Correio Braziliense
A criação dessas instituições com objetivos
civis pelo ex-presidente Jair Bolsonaro não passa de uma tentativa de encobrir
a realidade social de nossas crianças e adolescentes
Autor de A Insustentável Leveza do Ser, o
escritor tcheco Milan Kundera, que morreu quarta-feira, em Paris, aos 94 anos,
foi também um notável ensaísta, com três livros sobre literatura, um dos quais
inspira esta coluna: A Cortina (Companhia das Letras), ensaio em sete partes.
Kundera mostra as dificuldades de reconhecimento de um bom autor que escreve
numa língua singular, como o tcheco. A Brincadeira, seu primeiro romance, que
encantou o escritor francês Louis Aragon, foi publicado na antiga
Tchecoslováquia, em 1967, durante a abertura ideológica que antecedeu a
Primavera de Praga.
Duas vezes expulso do Partido Comunista, em 1950 e 1970, após exilar-se na França, Kundera decidiu escrever em francês. Não permitia, porém, que nenhuma outra pessoa traduzisse seus livros para o tcheco. Seu último romance, A Festa da Insignificância, que relata as peripécias de quatro amigos que vivem em Paris, foi lançado em 2014 e rompeu um silêncio de 14 anos. Nas três últimas décadas, recusou-se a dar entrevistas. Também proibiu que suas obras fossem adaptadas para o cinema, após o sucesso cinematográfico A Insustentável Leveza do Ser, sob a direção de Philip Kaufman, com Daniel Day-Lewis, Juliette Binoche e Lena Olin no elenco.
A Insustentável Leveza do Ser é um clássico
da literatura universal. Foi publicado em 1984, na França, tendo como
personagens centrais um cirurgião e uma fotógrafa. Kundera era avesso à fama,
embora circulasse por Paris como um “flanêur”, acompanhado de Vera, sua mulher.

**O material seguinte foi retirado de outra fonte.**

-- ==== Sys2Proof/Machine/Frames.lean ====
section
/-!
DEFINITION. Frame buffers, references and transmit queues (Sections 3.1 and 3.7, R25, R27, R38), and the frames that
the transmitters send (R209 to R211).
-/

namespace Sys2Proof.Machine

/-! ## Message kinds (R209) -/

/-- The PRINT kind. -/
def kindPrint : Byte := 0x02#8

/-- The CONTROL kind. -/
def kindControl : Byte := 0x03#8

/-- The ROLL kind. -/
def kindRoll : Byte := 0x04#8

/-! ## The buffer pool -/

/-- A free buffer, if there is one. Which of them is taken shows nowhere (Table 0-2); the model takes the first
(DESIGN CHOICE, log entry 14). -/
def freeBuf (s : State) : Option BufId := (List.finRange 48).find? (fun b => (s.buf b).refs == 0)

/-- The number of free buffers, 0 to 48 (R43). -/
def freeBuffers (s : State) : Nat := (List.finRange 48).countP (fun b => (s.buf b).refs == 0)

/-- Take a free buffer and write a frame into it (R44). Its count of 1 is the hold of the event that takes it, which
`dropRef` ends. -/
def takeBuf (kind : Byte) (payload : List Byte) (s : State) : Option (BufId × State) :=
  match freeBuf s with
  | none => none
  | some b => some (b, s.modBuf b (fun _ => { refs := 1, kind := kind, payload := payload, trunkAddr := none, starAddr := none }))

/-- A queue takes a reference to a buffer (R43). -/
def addRef (b : BufId) (s : State) : State := s.modBuf b (fun x => { x with refs := x.refs + 1 })

/-- The trunk transmit queue holds a reference to a buffer. -/
def onTrunkQueue (s : State) (b : BufId) : Bool := s.trunk.queue.contains b

/-- Some star transmit queue holds a reference to a buffer. -/
def onStarQueue (s : State) (b : BufId) : Bool := (List.finRange 8).any fun p => (s.starPort p).queue.contains b

/-- A buffer after one reference to it is released: free at a count of 0, and otherwise without the addressing of a kind
of transmit queue that holds it no longer (R45, Table 3-1). -/
def Buf.released (onTrunk onStar : Bool) (x : Buf) : Buf :=
  if x.refs ≤ 1 then Buf.free
  else { x with
    refs := x.refs - 1, trunkAddr := if onTrunk then x.trunkAddr else none,
    starAddr := if onStar then x.starAddr else none }

/-- A reference is released: it has left its queue, or was refused there, or was the hold of the event that took the
buffer (R45). -/
def dropRef (b : BufId) (s : State) : State := s.modBuf b (Buf.released (onTrunkQueue s b) (onStarQueue s b))

/-- An event ends: the buffer that it has taken, if any, leaves it with the references that were placed, and is free where
none was (R44). -/
def endHold (held : Option BufId) (s : State) : State :=
  match held with
  | none => s
  | some b => dropRef b s

/-- Release a list of references. -/
def dropRefs (bs : List BufId) (s : State) : State := bs.foldl (fun s b => dropRef b s) s

/-- Write the trunk addressing of a buffer (R46). -/
def setTrunkAddr (b : BufId) (dst src : DeskCode) (s : State) : State :=
  s.modBuf b (fun x => { x with trunkAddr := some { dst := dst, src := src } })

/-- Write the star addressing of a buffer (R46). -/
def setStarAddr (b : BufId) (dst src : StationId) (s : State) : State :=
  s.modBuf b (fun x => { x with starAddr := some { dst := dst, src := src } })

/-! ## Offers -/

/-- A reference is offered to the trunk transmit queue: refused while the trunk is down (R27) or at 16 references (R25),
else it joins at the tail. -/
def offerTrunk (b : BufId) (s : State) : State :=
  if trunkDown s then s.modTrunkCounters (fun c => { c with trunkDown := bump c.trunkDown })
  else if Config.trunkQueueSize ≤ s.trunk.queue.length then
    s.modTrunkCounters (fun c => { c with queueFull := bump c.queueFull })
  else addRef b { s with trunk := { s.trunk with queue := s.trunk.queue ++ [b] } }

/-- A reference is offered to a star transmit queue (R38). -/
def offerStar (p : StarNo) (b : BufId) (s : State) : State :=
  if !starConnected s p then
    s.modStar p (fun x => { x with counters := { x.counters with notConnected := bump x.counters.notConnected } })
  else if Config.starQueueSize ≤ (s.starPort p).queue.length then
    s.modStar p (fun x => { x with counters := { x.counters with queueFull := bump x.counters.queueFull } })
  else addRef b (s.modStar p (fun x => { x with queue := x.queue ++ [b] }))

/-- A reference is offered to each of a list of star ports. -/
def offerStars (ps : List StarNo) (b : BufId) (s : State) : State := ps.foldl (fun s p => offerStar p b s) s

/-! ## The bridge's own frames (R66) -/

/-- Where a frame the bridge builds goes: one queue, every connected star port, or nowhere. -/
inductive Dest where
  | trunk (c : DeskCode)
  | star (p : StarNo) (x : StationId)
  | flood (x : StationId)
  | nowhere
  deriving DecidableEq, Repr

/-- A directory entry as a destination (R66). -/
def entryDest (e : Entry) : Dest :=
  match e.place with
  | .trunk _ => .trunk e.code
  | .star x (some p) => .star p x
  | .star _ none => .nowhere

/-- A return route as a destination (R66). -/
def routeDest : Route → Dest
  | .segment _ c => .trunk c
  | .star p x => .star p x

/-- The entry under a code as a destination. -/
def codeDest (s : State) (c : DeskCode) : Dest :=
  match findEntry s c with
  | some e => entryDest e
  | none => .nowhere

/-- A station ID of the trunk range as an alert destination: from `base + 1` to `base + 239` the desk code it stands for,
and any other is not offered (R66, R193). -/
def trunkIdDest (s : State) (x : StationId) : Dest :=
  if inTrunkRange s.office.base x && isDesk (deskOfId s.office.base x) then .trunk (deskOfId s.office.base x) else .nowhere

/-- The alert destination as it stands (R66). An ID that lay in the trunk range when ALERT_SET took it stays a trunk-range
ID, so one that a change of `base` has moved out of the range is left unsent as R193 says, and not flooded as any other ID
(DESIGN CHOICE, log entry 51). -/
def alertDest (s : State) : Dest :=
  match s.alerts.config.dest with
  | .none => .nowhere
  | .code c =>
    match findEntry s c with
    | some e => if e.isTrunk then .trunk c else entryDest e
    | none => .trunk c
  | .id x =>
    match indexEntry s x with
    | some e => entryDest e
    | none =>
      if x = nullId || x = broadcastId || isPartId s x then .nowhere
      else if inTrunkRange s.office.base x then trunkIdDest s x
      else .flood x
  | .trunkId x =>
    match indexEntry s x with
    | some e => entryDest e
    | none => trunkIdDest s x

/-- Write the addressing for a destination, with the bridge as source, and offer the reference (R66). -/
def deliver (b : BufId) (d : Dest) (s : State) : State :=
  match d with
  | .trunk c => offerTrunk b (setTrunkAddr b c bridgeCode s)
  | .star p x => offerStar p b (setStarAddr b x s.chassis.unitNumber s)
  | .flood x => offerStars (connectedStars s) b (setStarAddr b x s.chassis.unitNumber s)
  | .nowhere => s

/-- Build a frame of the bridge's own and send it to a destination; `none` when no buffer is free (R44, R66). The buffer of
a frame that is not placed is free from then on, also for what else the same event builds (DEDUCED, log entry 52). -/
def sendBuilt (kind : Byte) (payload : List Byte) (d : Dest) (s : State) : Option State :=
  match takeBuf kind payload s with
  | none => none
  | some (b, s1) => some (dropRef b (deliver b d s1))

/-! ## The frames on the networks (R209 to R211) -/

/-- The header of a trunk frame: destination, source, kind, length, header check (Table 12-1). -/
def trunkHeader (dst src : DeskCode) (kind : Byte) (len : Nat) : List Byte :=
  [dst, src, kind] ++ u16 len ++ [headerCheck ([dst, src, kind] ++ u16 len)]

/-- A trunk frame as it is driven: lead-in, header, payload, frame check over header and payload (Table 12-1, R210). -/
def trunkFrame (a : TrunkAddr) (kind : Byte) (payload : List Byte) : List Byte :=
  [0xA5#8, 0xC3#8] ++ (trunkHeader a.dst a.src kind payload.length ++ payload)
    ++ checkBytes (crc16 (trunkHeader a.dst a.src kind payload.length ++ payload))

/-- The bytes of a star frame before its check (Table 12-2). -/
def starFrameBody (a : StarAddr) (kind : Byte) (payload : List Byte) : List Byte :=
  u32 a.dst ++ u32 a.src ++ [kind] ++ u16 payload.length ++ payload

/-- A star frame as it is sent (Table 12-2, R210, R211). -/
def starFrame (a : StarAddr) (kind : Byte) (payload : List Byte) : List Byte :=
  starFrameBody a kind payload ++ checkBytes (crc16 (starFrameBody a kind payload))

/-- The frame a buffer sends onto the trunk (R25). -/
def bufTrunkFrame (x : Buf) : List Byte := trunkFrame (x.trunkAddr.getD { dst := 0, src := 0 }) x.kind x.payload

/-- The frame a buffer sends onto a star port (R39). -/
def bufStarFrame (x : Buf) : List Byte := starFrame (x.starAddr.getD { dst := 0, src := 0 }) x.kind x.payload

end Sys2Proof.Machine
end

Naturalizado francês em 1981, perdeu a nacionalidade tcheca em 1978 e somente a
recuperou em 2019. Dizia que “o romancista não precisa prestar contas a
ninguém, exceto a Cervantes”.
No livro A Cortina, Kundera destaca a
importância de Miguel de Cervantes, autor de Dom Quixote, obra prima do
Renascimento, considerada a invenção do romance: “Uma cortina mágica, tecida de
lendas, estava suspensa diante do mundo. Cervantes mandou Dom Quixote viajar e
rasgou essa cortina. O mundo se abriu diante do cavaleiro errante em toda a
nudez cômica de sua prosa”, explica. Segundo ele, “quando o mundo corre em
nossa direção, no momento em que nascemos, já está maquiado, mascarado,
pré-interpretado.”
Durante séculos, essa cortina encobriu o
mundo real para reproduzir o status quo do feudalismo. Cervantes desnudou o
atraso, a opressão e a exploração na Idade Média, através de uma picaresca
história de amor, as aventuras e desventuras de Dom Quixote, um homem de meia
idade, que resolveu se tornar cavaleiro andante depois de ler muitos romances
de cavalaria. Com seu cavalo e armadura, resolve lutar para provar seu amor por
Dulcineia de Toboso, uma mulher imaginária, acompanhado de Sancho Pança, seu
fiel escudeiro. Moinhos de vento e ovelhas se tornam gigantes e exércitos
inimigos, fantasia e realidade se misturam.
Mentalidade
Peço perdão a Kundera pela analogia com seu
obituário, mas a criação de escolas militares com objetivos civis pelo
ex-presidente Jair Bolsonaro não passa de uma tentativa de encobrir a realidade
social de nossas crianças e adolescentes com um manto de ideias preconcebidas e
conservadoras, como na Idade Média, para formação de uma mentalidade
militarista e reacionária, em sintonia com seu projeto iliberal. Como modelo
pedagógico, está fadada ao fracasso.
Uma coisa são os colégios militares das
nossas Forças Armadas, cuja excelência está ligada à qualidade do ensino das
matérias, mas são destinadas à formação e adestramento básico de futuros
militares por vocação. Outra, é a doutrinação militarista pura e simples de
futuros profissionais civis, com adoção de métodos pedagógicos ultrapassados.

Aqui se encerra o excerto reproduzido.